Assigned task
Copy the entries exactly, leaving out nothing.

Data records
/-- Settles O38: both are states after a reset. -/
theorem resetStateIsCoherent : Obligations.ResetStateIsCoherent :=
  ⟨reset_doReset ▸ doReset_ready State.reset, doReset_ready⟩

/-- Settles O1, by evaluating the reset state. -/
theorem resetStateHoldsResetValues : Obligations.ResetStateHoldsResetValues :=
  ⟨rfl, rfl, rfl, rfl, rfl, rfl, rfl, rfl, rfl⟩

/-! ### Commands in a state that breaks R28 -/

/-- The check that every command passes first refuses a state that breaks R28. -/
theorem command_unreachable {s : State} (body : State → State) (hr : s.hasReset = true) (hc : ¬ s.Coherent) :
    command s body = .refused .unreachableState := by
  rw [command, if_neg (by simp [hr]), if_pos hc]

/-- Every command stands behind that check. -/
theorem exec_eq_command (i : Instr) (s : State) : ∃ body, exec i s = command s body := by
  cases i with
  | nop => exact ⟨_, by rw [exec, execNop]⟩
  | submit b => exact ⟨_, by rw [exec, execSubmit]⟩
  | finish => exact ⟨_, by rw [exec, execFinish]⟩
  | configure m => exact ⟨_, by rw [exec, execConfigure]⟩

/-- Settles O13: the check that refuses the state stands in front of every command. -/
theorem unreachableStateRefused : Obligations.UnreachableStateRefused := by
  intro i s hr hc
  obtain ⟨body, he⟩ := exec_eq_command i s
  exact he.trans (command_unreachable body hr hc)

/-! ### The invariants of R28, kept by each command's effect -/

/-- Item 5 of R28, in a state that is not in FAULT. -/
theorem State.Coherent.errCode_eq_none {s : State} (h : s.Coherent) (hp : s.phase ≠ .fault) : s.errCode = .none := by
  obtain ⟨-, -, -, -, ⟨herr, -⟩, -⟩ := h
  exact not_not.mp fun he => hp (herr.mp he)

/-- Item 2 of R28: the length of a pending run. -/
theorem State.Coherent.runCount_range {s : State} (h : s.Coherent) (hv : s.runValid = true) :
    1 ≤ s.runCount.toNat ∧ s.runCount.toNat ≤ 256 := by
  obtain ⟨-, hrange, -⟩ := h
  exact hrange hv

/-- The token on the port is no part of R28. -/
theorem emit_coherent {s : State} {tok : Token} : (s.emit tok).Coherent ↔ s.Coherent := Iff.rfl

/-- CONFIGURE in IDLE, where no run is pending, keeps R28 (R133). -/
theorem setMode_coherent {s : State} (m : Mode) (h : s.Coherent) (hi : s.phase = .idle) : (s.setMode m).Coherent := by
  obtain ⟨hzero, hrange, -, hnorun, herr, -⟩ := h
  exact ⟨hzero, hrange, fun _ => hnorun (.inl hi), hnorun, herr, by simp [hi]⟩

/-- A byte accepted in raw mode leaves an ACTIVE state without a run (R135). -/
theorem setPhase_active_coherent {s : State} (h : s.Coherent) (ho : s.Open) (hm : s.mode = .raw) :
    (s.setPhase .active).Coherent := by
  have he := h.errCode_eq_none ho.ne_fault
  obtain ⟨hzero, hrange, hraw, -, -, -⟩ := h
  exact ⟨hzero, hrange, hraw, by simp, by simp [he], by simp [hm]⟩

/-- A byte accepted in rle mode leaves an ACTIVE state with a run pending, of a length in range (R136 to R139). -/
theorem setRun_active_coherent {s : State} {c : Count} (v : Byte) (h : s.Coherent) (ho : s.Open) (hm : s.mode = .rle)
    (hc : 1 ≤ c.toNat ∧ c.toNat ≤ 256) : ((s.setPhase .active).setRun true v c).Coherent := by
  have he := h.errCode_eq_none ho.ne_fault
  have hc0 : c ≠ 0 := by rintro rfl; simp at hc
  exact ⟨by simpa using hc0, fun _ => hc, by simp [hm], by simp, by simp [he], by simp⟩

/-- FINISH without a pending run keeps R28 (R143, R144). -/
theorem setPhase_done_coherent {s : State} (h : s.Coherent) (ho : s.Open) (hv : s.runValid = false) :
    (s.setPhase .done).Coherent := by
  have he := h.errCode_eq_none ho.ne_fault
  obtain ⟨hzero, hrange, hraw, -, -, -⟩ := h
  exact ⟨hzero, hrange, hraw, fun _ => hv, by simp [he], by simp⟩

/-- Flushing the run clears the run registers (R142). -/
theorem setRun_done_coherent {s : State} (h : s.Coherent) (ho : s.Open) :
    ((s.setPhase .done).setRun false 0 0).Coherent := by
  have he := h.errCode_eq_none ho.ne_fault
  exact ⟨by simp, by simp, by simp, by simp, by simp [he], by simp⟩

/-- An accepted SUBMIT keeps R28: the count is 1 after START, CAP and BREAK, and CONT adds one below the cap. -/
theorem submitAccepted_coherent {s : State} (b : Byte) (h : s.Coherent) (ho : s.Open) : (submitAccepted s b).Coherent := by
  have hone : 1 ≤ (1 : Count).toNat ∧ (1 : Count).toNat ≤ 256 := by decide
  rcases submitAccepted_cases s b with
    ⟨hm, e⟩ | ⟨hm, -, e⟩ | ⟨hm, hv, -, hc, e⟩ | ⟨hm, -, -, -, e⟩ | ⟨hm, -, -, e⟩ <;> rw [e, emit_coherent]
  · exact setPhase_active_coherent h ho hm
  · exact setRun_active_coherent b h ho hm hone
  · obtain ⟨-, hle⟩ := h.runCount_range hv
    have hlt : s.runCount.toNat < 256 := lt_of_le_of_ne hle fun e => hc (BitVec.eq_of_toNat_eq e)
    have hsucc := count_succ_toNat hlt
    exact setRun_active_coherent b h ho hm (by omega)
  · exact setRun_active_coherent b h ho hm hone
  · exact setRun_active_coherent b h ho hm hone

Response for this exercise
/-- Settles O38: both are states after a reset. -/
theorem resetStateIsCoherent : Obligations.ResetStateIsCoherent :=
  ⟨reset_doReset ▸ doReset_ready State.reset, doReset_ready⟩

/-- Settles O1, by evaluating the reset state. -/
theorem resetStateHoldsResetValues : Obligations.ResetStateHoldsResetValues :=
  ⟨rfl, rfl, rfl, rfl, rfl, rfl, rfl, rfl, rfl⟩

/-! ### Commands in a state that breaks R28 -/

/-- The check that every command passes first refuses a state that breaks R28. -/
theorem command_unreachable {s : State} (body : State → State) (hr : s.hasReset = true) (hc : ¬ s.Coherent) :
    command s body = .refused .unreachableState := by
  rw [command, if_neg (by simp [hr]), if_pos hc]

/-- Every command stands behind that check. -/
theorem exec_eq_command (i : Instr) (s : State) : ∃ body, exec i s = command s body := by
  cases i with
  | nop => exact ⟨_, by rw [exec, execNop]⟩
  | submit b => exact ⟨_, by rw [exec, execSubmit]⟩
  | finish => exact ⟨_, by rw [exec, execFinish]⟩
  | configure m => exact ⟨_, by rw [exec, execConfigure]⟩

/-- Settles O13: the check that refuses the state stands in front of every command. -/
theorem unreachableStateRefused : Obligations.UnreachableStateRefused := by
  intro i s hr hc
  obtain ⟨body, he⟩ := exec_eq_command i s
  exact he.trans (command_unreachable body hr hc)

/-! ### The invariants of R28, kept by each command's effect -/

/-- Item 5 of R28, in a state that is not in FAULT. -/
theorem State.Coherent.errCode_eq_none {s : State} (h : s.Coherent) (hp : s.phase ≠ .fault) : s.errCode = .none := by
  obtain ⟨-, -, -, -, ⟨herr, -⟩, -⟩ := h
  exact not_not.mp fun he => hp (herr.mp he)

/-- Item 2 of R28: the length of a pending run. -/
theorem State.Coherent.runCount_range {s : State} (h : s.Coherent) (hv : s.runValid = true) :
    1 ≤ s.runCount.toNat ∧ s.runCount.toNat ≤ 256 := by
  obtain ⟨-, hrange, -⟩ := h
  exact hrange hv

/-- The token on the port is no part of R28. -/
theorem emit_coherent {s : State} {tok : Token} : (s.emit tok).Coherent ↔ s.Coherent := Iff.rfl

/-- CONFIGURE in IDLE, where no run is pending, keeps R28 (R133). -/
theorem setMode_coherent {s : State} (m : Mode) (h : s.Coherent) (hi : s.phase = .idle) : (s.setMode m).Coherent := by
  obtain ⟨hzero, hrange, -, hnorun, herr, -⟩ := h
  exact ⟨hzero, hrange, fun _ => hnorun (.inl hi), hnorun, herr, by simp [hi]⟩

/-- A byte accepted in raw mode leaves an ACTIVE state without a run (R135). -/
theorem setPhase_active_coherent {s : State} (h : s.Coherent) (ho : s.Open) (hm : s.mode = .raw) :
    (s.setPhase .active).Coherent := by
  have he := h.errCode_eq_none ho.ne_fault
  obtain ⟨hzero, hrange, hraw, -, -, -⟩ := h
  exact ⟨hzero, hrange, hraw, by simp, by simp [he], by simp [hm]⟩

/-- A byte accepted in rle mode leaves an ACTIVE state with a run pending, of a length in range (R136 to R139). -/
theorem setRun_active_coherent {s : State} {c : Count} (v : Byte) (h : s.Coherent) (ho : s.Open) (hm : s.mode = .rle)
    (hc : 1 ≤ c.toNat ∧ c.toNat ≤ 256) : ((s.setPhase .active).setRun true v c).Coherent := by
  have he := h.errCode_eq_none ho.ne_fault
  have hc0 : c ≠ 0 := by rintro rfl; simp at hc
  exact ⟨by simpa using hc0, fun _ => hc, by simp [hm], by simp, by simp [he], by simp⟩

/-- FINISH without a pending run keeps R28 (R143, R144). -/
theorem setPhase_done_coherent {s : State} (h : s.Coherent) (ho : s.Open) (hv : s.runValid = false) :
    (s.setPhase .done).Coherent := by
  have he := h.errCode_eq_none ho.ne_fault
  obtain ⟨hzero, hrange, hraw, -, -, -⟩ := h
  exact ⟨hzero, hrange, hraw, fun _ => hv, by simp [he], by simp⟩

/-- Flushing the run clears the run registers (R142). -/
theorem setRun_done_coherent {s : State} (h : s.Coherent) (ho : s.Open) :
    ((s.setPhase .done).setRun false 0 0).Coherent := by
  have he := h.errCode_eq_none ho.ne_fault
  exact ⟨by simp, by simp, by simp, by simp, by simp [he], by simp⟩

/-- An accepted SUBMIT keeps R28: the count is 1 after START, CAP and BREAK, and CONT adds one below the cap. -/
theorem submitAccepted_coherent {s : State} (b : Byte) (h : s.Coherent) (ho : s.Open) : (submitAccepted s b).Coherent := by
  have hone : 1 ≤ (1 : Count).toNat ∧ (1 : Count).toNat ≤ 256 := by decide
  rcases submitAccepted_cases s b with
    ⟨hm, e⟩ | ⟨hm, -, e⟩ | ⟨hm, hv, -, hc, e⟩ | ⟨hm, -, -, -, e⟩ | ⟨hm, -, -, e⟩ <;> rw [e, emit_coherent]
  · exact setPhase_active_coherent h ho hm
  · exact setRun_active_coherent b h ho hm hone
  · obtain ⟨-, hle⟩ := h.runCount_range hv
    have hlt : s.runCount.toNat < 256 := lt_of_le_of_ne hle fun e => hc (BitVec.eq_of_toNat_eq e)
    have hsucc := count_succ_toNat hlt
    exact setRun_active_coherent b h ho hm (by omega)
  · exact setRun_active_coherent b h ho hm hone
  · exact setRun_active_coherent b h ho hm hone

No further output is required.